▶ **PROMPT**
Use the entries below and reproduce exactly the lines from the one containing "(s.onTim f).ctr = s.ctr := rfl" down to the one containing "(s.onTim f).pins = s.pins := rfl", both of them included.

[SOURCE MATERIAL Boundary: Start]

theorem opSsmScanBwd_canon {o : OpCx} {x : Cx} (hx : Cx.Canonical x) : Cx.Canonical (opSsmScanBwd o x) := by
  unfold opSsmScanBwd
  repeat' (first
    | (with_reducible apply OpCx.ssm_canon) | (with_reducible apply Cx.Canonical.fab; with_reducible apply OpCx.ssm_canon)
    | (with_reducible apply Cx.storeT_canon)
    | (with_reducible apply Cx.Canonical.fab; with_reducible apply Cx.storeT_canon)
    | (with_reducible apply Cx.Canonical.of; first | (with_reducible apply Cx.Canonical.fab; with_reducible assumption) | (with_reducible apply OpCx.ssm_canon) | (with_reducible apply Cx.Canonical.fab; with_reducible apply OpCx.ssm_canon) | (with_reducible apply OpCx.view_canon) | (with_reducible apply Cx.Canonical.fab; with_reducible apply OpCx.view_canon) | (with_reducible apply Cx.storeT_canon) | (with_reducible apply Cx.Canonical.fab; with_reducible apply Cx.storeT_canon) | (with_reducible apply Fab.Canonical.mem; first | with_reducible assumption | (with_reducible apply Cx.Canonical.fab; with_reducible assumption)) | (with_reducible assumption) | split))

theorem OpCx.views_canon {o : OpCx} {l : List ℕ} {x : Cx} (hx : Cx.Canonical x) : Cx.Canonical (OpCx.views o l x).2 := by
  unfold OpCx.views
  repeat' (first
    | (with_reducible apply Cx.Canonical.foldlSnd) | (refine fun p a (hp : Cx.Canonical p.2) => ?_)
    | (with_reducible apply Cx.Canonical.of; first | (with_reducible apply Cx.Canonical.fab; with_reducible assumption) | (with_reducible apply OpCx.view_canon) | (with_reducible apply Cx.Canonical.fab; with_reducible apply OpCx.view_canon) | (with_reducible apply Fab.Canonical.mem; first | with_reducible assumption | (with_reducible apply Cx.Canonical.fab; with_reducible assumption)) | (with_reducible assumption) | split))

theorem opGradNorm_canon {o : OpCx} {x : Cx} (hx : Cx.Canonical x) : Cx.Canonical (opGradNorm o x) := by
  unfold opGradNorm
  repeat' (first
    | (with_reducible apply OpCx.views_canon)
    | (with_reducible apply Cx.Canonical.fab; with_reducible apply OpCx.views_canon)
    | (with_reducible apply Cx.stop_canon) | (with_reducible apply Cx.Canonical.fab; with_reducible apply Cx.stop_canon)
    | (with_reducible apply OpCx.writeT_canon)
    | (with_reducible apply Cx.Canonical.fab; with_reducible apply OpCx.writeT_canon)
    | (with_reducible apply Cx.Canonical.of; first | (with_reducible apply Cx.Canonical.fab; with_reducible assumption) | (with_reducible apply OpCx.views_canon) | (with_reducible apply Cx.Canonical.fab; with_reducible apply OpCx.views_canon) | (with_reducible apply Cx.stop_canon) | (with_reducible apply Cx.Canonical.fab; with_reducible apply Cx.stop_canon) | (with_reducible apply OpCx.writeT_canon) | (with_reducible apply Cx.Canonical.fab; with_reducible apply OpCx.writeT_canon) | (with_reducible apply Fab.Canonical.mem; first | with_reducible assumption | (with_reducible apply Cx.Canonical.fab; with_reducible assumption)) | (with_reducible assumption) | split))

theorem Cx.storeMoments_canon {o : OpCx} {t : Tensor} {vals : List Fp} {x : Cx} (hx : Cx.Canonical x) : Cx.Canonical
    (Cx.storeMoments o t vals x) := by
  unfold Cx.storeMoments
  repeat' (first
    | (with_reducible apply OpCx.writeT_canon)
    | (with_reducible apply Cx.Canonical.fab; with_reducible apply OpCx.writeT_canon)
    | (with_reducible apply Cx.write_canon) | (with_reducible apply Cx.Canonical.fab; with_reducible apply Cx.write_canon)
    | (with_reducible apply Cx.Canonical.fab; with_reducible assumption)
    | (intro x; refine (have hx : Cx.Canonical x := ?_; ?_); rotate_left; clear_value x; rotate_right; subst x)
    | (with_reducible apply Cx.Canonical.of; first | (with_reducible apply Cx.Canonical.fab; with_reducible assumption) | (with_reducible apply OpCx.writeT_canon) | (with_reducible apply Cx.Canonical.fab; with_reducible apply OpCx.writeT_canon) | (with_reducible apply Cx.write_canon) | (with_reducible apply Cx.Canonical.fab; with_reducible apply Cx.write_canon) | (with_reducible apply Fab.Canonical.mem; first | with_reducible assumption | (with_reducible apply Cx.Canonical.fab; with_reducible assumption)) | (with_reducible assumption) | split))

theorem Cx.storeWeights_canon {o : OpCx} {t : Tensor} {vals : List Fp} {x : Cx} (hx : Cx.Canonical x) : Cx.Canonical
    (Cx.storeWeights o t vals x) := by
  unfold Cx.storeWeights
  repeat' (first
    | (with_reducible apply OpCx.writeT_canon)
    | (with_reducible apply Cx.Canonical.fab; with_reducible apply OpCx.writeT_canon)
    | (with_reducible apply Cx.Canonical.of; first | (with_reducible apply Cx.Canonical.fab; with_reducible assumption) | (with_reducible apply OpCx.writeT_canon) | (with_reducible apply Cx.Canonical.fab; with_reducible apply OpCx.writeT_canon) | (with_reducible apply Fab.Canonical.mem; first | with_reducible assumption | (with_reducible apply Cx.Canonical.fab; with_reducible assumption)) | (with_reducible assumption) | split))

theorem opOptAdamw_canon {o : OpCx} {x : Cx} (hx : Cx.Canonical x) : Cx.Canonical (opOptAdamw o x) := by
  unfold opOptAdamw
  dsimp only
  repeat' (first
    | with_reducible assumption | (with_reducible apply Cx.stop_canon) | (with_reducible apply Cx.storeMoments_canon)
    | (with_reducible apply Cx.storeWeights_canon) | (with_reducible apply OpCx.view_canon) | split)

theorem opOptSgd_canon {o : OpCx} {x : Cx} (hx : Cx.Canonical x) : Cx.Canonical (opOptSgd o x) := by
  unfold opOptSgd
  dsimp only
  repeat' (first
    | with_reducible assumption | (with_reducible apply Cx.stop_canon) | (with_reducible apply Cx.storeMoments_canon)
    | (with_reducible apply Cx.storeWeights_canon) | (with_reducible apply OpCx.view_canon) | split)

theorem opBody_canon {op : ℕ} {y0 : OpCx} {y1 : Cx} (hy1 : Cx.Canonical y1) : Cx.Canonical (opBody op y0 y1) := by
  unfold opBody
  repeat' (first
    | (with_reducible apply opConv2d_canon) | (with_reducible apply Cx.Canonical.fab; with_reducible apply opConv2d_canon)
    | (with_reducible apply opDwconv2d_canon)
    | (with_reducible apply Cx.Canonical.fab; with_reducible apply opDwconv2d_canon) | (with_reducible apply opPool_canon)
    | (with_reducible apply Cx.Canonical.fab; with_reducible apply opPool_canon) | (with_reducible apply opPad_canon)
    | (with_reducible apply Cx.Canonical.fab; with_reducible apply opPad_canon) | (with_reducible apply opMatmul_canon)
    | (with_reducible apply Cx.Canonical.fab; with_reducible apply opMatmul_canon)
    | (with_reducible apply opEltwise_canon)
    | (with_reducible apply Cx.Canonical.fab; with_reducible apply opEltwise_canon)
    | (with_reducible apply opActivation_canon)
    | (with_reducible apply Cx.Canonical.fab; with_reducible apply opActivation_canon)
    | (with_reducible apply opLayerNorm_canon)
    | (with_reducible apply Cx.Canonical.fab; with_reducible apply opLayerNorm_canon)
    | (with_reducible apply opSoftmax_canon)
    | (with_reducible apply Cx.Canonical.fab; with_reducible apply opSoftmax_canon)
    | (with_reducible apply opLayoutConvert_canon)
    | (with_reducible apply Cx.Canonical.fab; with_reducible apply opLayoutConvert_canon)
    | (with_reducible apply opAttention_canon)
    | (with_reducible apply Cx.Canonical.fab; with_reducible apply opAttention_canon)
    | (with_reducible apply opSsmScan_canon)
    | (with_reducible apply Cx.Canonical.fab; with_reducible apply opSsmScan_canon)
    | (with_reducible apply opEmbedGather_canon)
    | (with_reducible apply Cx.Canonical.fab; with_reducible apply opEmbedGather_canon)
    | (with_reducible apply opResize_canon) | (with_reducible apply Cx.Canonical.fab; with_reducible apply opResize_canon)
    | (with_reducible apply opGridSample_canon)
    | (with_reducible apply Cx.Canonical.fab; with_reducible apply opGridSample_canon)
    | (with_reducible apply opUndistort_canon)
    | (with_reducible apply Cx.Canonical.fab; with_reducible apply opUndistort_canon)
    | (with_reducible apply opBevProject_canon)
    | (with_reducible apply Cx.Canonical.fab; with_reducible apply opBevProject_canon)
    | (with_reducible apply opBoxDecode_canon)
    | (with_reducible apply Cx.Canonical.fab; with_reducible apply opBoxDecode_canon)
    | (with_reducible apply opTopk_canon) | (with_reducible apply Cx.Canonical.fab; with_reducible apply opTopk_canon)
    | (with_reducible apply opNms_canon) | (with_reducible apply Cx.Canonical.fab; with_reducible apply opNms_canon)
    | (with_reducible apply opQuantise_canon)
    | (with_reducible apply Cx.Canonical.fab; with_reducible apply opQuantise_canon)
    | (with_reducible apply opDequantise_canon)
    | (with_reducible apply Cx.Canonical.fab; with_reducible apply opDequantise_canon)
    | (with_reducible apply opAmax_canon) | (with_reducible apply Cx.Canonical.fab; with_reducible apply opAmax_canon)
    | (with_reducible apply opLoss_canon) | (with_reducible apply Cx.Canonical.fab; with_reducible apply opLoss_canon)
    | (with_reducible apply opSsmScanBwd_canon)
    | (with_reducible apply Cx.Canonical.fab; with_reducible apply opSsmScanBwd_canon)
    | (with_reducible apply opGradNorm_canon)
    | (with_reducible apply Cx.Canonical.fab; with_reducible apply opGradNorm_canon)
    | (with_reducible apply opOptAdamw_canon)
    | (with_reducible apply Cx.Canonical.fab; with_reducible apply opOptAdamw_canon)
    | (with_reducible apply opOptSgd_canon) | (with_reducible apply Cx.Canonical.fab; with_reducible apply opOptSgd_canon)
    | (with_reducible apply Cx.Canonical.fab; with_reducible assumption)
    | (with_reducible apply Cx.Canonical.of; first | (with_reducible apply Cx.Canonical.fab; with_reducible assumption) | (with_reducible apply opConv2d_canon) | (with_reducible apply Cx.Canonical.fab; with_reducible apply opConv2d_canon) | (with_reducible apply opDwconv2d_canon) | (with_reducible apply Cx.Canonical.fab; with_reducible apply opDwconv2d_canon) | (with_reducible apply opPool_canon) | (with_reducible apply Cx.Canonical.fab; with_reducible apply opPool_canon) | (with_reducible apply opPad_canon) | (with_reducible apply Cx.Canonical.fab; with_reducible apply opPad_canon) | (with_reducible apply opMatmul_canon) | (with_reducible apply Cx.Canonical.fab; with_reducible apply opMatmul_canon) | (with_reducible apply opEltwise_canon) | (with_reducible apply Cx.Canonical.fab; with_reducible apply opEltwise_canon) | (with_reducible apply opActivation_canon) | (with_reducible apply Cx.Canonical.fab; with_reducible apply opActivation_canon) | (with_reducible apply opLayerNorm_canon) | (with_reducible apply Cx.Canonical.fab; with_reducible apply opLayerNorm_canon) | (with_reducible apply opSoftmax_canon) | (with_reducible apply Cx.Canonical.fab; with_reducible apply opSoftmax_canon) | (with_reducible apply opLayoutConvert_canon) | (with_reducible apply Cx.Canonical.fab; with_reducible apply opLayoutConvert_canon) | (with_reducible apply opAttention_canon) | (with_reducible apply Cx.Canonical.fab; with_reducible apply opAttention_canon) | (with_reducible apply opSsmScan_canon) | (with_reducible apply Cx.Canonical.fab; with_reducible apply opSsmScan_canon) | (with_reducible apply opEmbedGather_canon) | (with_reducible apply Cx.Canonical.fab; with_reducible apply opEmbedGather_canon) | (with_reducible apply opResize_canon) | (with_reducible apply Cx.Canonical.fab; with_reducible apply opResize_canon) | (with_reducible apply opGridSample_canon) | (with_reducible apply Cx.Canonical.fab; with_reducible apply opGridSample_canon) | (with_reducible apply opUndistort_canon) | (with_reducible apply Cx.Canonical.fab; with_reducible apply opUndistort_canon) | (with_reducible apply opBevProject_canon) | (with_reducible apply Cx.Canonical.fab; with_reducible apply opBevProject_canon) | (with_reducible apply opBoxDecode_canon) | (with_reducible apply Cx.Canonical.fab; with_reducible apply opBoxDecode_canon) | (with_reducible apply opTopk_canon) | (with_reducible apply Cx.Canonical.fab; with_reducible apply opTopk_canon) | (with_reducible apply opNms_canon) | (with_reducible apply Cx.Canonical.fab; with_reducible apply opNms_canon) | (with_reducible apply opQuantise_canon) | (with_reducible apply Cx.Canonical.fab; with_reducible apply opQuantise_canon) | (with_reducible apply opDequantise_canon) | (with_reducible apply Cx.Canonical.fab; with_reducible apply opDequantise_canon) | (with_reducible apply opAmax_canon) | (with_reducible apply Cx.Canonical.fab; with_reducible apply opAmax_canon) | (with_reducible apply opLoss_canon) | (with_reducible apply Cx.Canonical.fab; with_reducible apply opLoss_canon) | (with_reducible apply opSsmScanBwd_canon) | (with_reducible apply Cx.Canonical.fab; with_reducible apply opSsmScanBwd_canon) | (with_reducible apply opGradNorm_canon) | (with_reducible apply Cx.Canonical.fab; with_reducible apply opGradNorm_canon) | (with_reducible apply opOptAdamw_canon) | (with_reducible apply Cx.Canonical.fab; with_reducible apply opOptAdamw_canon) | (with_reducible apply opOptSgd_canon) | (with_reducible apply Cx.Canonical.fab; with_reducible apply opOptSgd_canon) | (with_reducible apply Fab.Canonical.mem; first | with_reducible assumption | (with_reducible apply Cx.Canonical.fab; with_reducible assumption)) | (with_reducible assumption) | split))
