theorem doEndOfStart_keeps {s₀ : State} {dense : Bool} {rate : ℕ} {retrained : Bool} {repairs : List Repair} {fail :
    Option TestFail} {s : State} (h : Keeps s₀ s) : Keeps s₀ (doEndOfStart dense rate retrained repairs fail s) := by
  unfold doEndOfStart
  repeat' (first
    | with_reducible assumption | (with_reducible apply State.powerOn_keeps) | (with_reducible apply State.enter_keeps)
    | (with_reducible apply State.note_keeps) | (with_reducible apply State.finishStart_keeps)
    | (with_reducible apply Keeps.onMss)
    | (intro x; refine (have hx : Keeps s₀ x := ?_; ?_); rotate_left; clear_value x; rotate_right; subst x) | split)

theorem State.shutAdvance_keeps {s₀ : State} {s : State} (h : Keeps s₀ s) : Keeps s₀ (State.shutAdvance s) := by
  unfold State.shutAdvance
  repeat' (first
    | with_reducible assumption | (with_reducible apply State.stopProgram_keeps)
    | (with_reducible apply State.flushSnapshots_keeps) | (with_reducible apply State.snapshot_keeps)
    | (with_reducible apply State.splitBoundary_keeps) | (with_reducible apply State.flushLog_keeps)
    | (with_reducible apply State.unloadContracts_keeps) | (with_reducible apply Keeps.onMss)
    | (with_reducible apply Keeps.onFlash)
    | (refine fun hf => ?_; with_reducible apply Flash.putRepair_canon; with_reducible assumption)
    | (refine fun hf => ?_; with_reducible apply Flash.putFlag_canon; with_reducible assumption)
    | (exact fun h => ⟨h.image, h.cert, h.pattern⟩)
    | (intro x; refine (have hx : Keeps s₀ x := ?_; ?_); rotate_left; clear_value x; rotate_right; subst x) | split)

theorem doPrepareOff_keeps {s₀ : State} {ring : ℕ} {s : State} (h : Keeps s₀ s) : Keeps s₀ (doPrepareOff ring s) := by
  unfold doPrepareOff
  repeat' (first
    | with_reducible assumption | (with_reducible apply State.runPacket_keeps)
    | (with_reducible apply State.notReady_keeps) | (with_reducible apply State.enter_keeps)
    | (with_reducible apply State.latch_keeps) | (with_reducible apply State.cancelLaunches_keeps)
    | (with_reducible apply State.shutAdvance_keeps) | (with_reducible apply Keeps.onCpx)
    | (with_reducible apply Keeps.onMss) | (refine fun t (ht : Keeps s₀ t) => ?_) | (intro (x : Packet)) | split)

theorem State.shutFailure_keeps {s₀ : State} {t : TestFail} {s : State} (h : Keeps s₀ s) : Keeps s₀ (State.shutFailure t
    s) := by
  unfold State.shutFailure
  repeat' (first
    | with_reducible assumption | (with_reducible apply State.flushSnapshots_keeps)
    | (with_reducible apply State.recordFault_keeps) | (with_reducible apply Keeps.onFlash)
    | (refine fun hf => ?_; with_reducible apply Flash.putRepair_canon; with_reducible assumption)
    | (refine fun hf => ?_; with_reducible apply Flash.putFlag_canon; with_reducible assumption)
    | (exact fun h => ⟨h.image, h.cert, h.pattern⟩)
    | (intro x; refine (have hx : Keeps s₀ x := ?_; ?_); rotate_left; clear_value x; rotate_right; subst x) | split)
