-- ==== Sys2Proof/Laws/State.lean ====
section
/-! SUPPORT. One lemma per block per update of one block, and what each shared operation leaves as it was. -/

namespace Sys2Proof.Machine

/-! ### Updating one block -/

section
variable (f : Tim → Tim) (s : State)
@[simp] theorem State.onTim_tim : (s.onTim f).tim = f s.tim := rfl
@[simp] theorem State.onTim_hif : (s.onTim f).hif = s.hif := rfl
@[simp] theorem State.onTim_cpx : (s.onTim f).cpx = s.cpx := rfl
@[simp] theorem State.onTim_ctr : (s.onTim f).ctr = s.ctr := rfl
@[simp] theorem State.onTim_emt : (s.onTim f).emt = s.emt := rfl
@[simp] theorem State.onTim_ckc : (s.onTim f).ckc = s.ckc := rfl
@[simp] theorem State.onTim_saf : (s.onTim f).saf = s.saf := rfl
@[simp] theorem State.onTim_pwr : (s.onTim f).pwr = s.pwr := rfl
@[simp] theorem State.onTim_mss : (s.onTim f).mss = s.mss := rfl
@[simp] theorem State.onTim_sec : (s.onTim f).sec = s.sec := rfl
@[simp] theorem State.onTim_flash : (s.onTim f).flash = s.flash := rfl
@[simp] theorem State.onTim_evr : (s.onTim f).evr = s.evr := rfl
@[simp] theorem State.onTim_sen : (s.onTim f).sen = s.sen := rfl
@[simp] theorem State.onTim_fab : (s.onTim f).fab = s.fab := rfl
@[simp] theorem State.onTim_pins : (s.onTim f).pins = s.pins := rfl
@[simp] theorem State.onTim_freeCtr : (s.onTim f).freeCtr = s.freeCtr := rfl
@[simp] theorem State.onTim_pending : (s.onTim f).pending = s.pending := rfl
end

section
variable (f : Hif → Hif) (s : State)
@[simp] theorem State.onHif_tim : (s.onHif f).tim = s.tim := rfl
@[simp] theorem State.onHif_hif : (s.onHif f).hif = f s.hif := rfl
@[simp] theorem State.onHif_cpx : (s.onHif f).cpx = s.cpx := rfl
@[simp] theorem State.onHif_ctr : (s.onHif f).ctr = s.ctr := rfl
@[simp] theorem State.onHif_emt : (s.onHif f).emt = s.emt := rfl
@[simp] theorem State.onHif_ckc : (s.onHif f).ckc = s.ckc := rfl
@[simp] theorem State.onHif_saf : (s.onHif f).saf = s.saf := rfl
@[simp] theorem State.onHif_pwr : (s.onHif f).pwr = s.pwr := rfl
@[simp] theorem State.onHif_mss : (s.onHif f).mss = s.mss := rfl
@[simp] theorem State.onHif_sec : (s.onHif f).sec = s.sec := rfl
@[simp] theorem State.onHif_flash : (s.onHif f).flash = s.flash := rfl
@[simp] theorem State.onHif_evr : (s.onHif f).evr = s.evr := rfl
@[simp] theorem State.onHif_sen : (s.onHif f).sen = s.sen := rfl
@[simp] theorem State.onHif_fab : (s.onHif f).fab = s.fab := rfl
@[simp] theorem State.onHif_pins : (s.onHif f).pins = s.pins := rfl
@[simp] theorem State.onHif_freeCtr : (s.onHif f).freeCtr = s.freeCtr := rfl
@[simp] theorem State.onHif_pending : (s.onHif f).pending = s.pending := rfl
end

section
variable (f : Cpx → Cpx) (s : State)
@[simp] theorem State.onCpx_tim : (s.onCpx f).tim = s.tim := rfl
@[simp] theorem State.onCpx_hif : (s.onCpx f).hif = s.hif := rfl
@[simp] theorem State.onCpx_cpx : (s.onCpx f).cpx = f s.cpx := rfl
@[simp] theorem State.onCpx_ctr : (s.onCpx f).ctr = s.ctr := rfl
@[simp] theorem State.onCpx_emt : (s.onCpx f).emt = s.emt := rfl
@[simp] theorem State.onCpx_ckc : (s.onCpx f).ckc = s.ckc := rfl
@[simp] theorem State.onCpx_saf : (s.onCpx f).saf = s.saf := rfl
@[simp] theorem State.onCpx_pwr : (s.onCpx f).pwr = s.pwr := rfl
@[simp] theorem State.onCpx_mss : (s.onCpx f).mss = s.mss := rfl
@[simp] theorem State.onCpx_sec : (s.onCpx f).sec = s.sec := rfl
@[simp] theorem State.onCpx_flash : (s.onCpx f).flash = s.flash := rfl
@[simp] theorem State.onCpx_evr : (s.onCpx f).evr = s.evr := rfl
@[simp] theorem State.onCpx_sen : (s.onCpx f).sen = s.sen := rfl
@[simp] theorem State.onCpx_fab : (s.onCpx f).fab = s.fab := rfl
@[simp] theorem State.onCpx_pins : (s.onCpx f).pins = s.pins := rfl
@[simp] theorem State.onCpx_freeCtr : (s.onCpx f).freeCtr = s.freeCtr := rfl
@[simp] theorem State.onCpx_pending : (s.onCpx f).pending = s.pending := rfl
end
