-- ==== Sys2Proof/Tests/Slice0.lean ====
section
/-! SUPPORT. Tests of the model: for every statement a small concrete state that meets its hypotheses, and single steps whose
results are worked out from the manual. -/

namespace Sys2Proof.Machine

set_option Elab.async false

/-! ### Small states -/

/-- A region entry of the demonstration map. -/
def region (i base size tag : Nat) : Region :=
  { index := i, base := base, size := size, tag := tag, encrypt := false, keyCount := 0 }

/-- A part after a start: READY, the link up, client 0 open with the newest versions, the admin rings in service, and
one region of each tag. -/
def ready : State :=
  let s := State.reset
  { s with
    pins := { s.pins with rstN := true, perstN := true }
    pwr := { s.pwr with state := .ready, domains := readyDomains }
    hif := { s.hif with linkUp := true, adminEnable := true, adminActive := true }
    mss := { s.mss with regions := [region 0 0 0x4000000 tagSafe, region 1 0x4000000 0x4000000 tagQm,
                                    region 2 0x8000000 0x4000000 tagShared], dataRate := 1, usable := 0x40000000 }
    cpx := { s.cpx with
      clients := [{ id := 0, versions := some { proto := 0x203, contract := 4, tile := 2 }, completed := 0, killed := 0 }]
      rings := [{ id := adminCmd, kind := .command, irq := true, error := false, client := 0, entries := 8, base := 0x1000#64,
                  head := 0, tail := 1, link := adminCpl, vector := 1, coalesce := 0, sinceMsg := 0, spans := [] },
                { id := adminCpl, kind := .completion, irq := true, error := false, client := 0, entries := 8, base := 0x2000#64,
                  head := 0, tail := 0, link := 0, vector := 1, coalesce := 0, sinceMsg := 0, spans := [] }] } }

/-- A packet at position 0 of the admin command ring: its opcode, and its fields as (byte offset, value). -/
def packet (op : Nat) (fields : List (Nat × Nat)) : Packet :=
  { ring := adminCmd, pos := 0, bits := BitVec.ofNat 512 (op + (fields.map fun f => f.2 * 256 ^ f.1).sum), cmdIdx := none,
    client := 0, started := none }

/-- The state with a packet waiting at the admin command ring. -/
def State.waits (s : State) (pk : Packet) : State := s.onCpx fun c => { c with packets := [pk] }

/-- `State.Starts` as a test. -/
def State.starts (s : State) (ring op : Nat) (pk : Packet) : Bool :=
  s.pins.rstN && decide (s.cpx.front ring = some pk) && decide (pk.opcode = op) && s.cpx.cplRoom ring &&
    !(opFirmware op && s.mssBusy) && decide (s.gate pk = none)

[SOURCE MATERIAL Boundary: End]

▶ **SOLUTION TO THIS PROBLEM**
@[simp] theorem State.onTim_ctr : (s.onTim f).ctr = s.ctr := rfl
@[simp] theorem State.onTim_emt : (s.onTim f).emt = s.emt := rfl
@[simp] theorem State.onTim_ckc : (s.onTim f).ckc = s.ckc := rfl
@[simp] theorem State.onTim_saf : (s.onTim f).saf = s.saf := rfl
@[simp] theorem State.onTim_pwr : (s.onTim f).pwr = s.pwr := rfl
@[simp] theorem State.onTim_mss : (s.onTim f).mss = s.mss := rfl
@[simp] theorem State.onTim_sec : (s.onTim f).sec = s.sec := rfl
@[simp] theorem State.onTim_flash : (s.onTim f).flash = s.flash := rfl
@[simp] theorem State.onTim_evr : (s.onTim f).evr = s.evr := rfl
@[simp] theorem State.onTim_sen : (s.onTim f).sen = s.sen := rfl
@[simp] theorem State.onTim_fab : (s.onTim f).fab = s.fab := rfl
@[simp] theorem State.onTim_pins : (s.onTim f).pins = s.pins := rfl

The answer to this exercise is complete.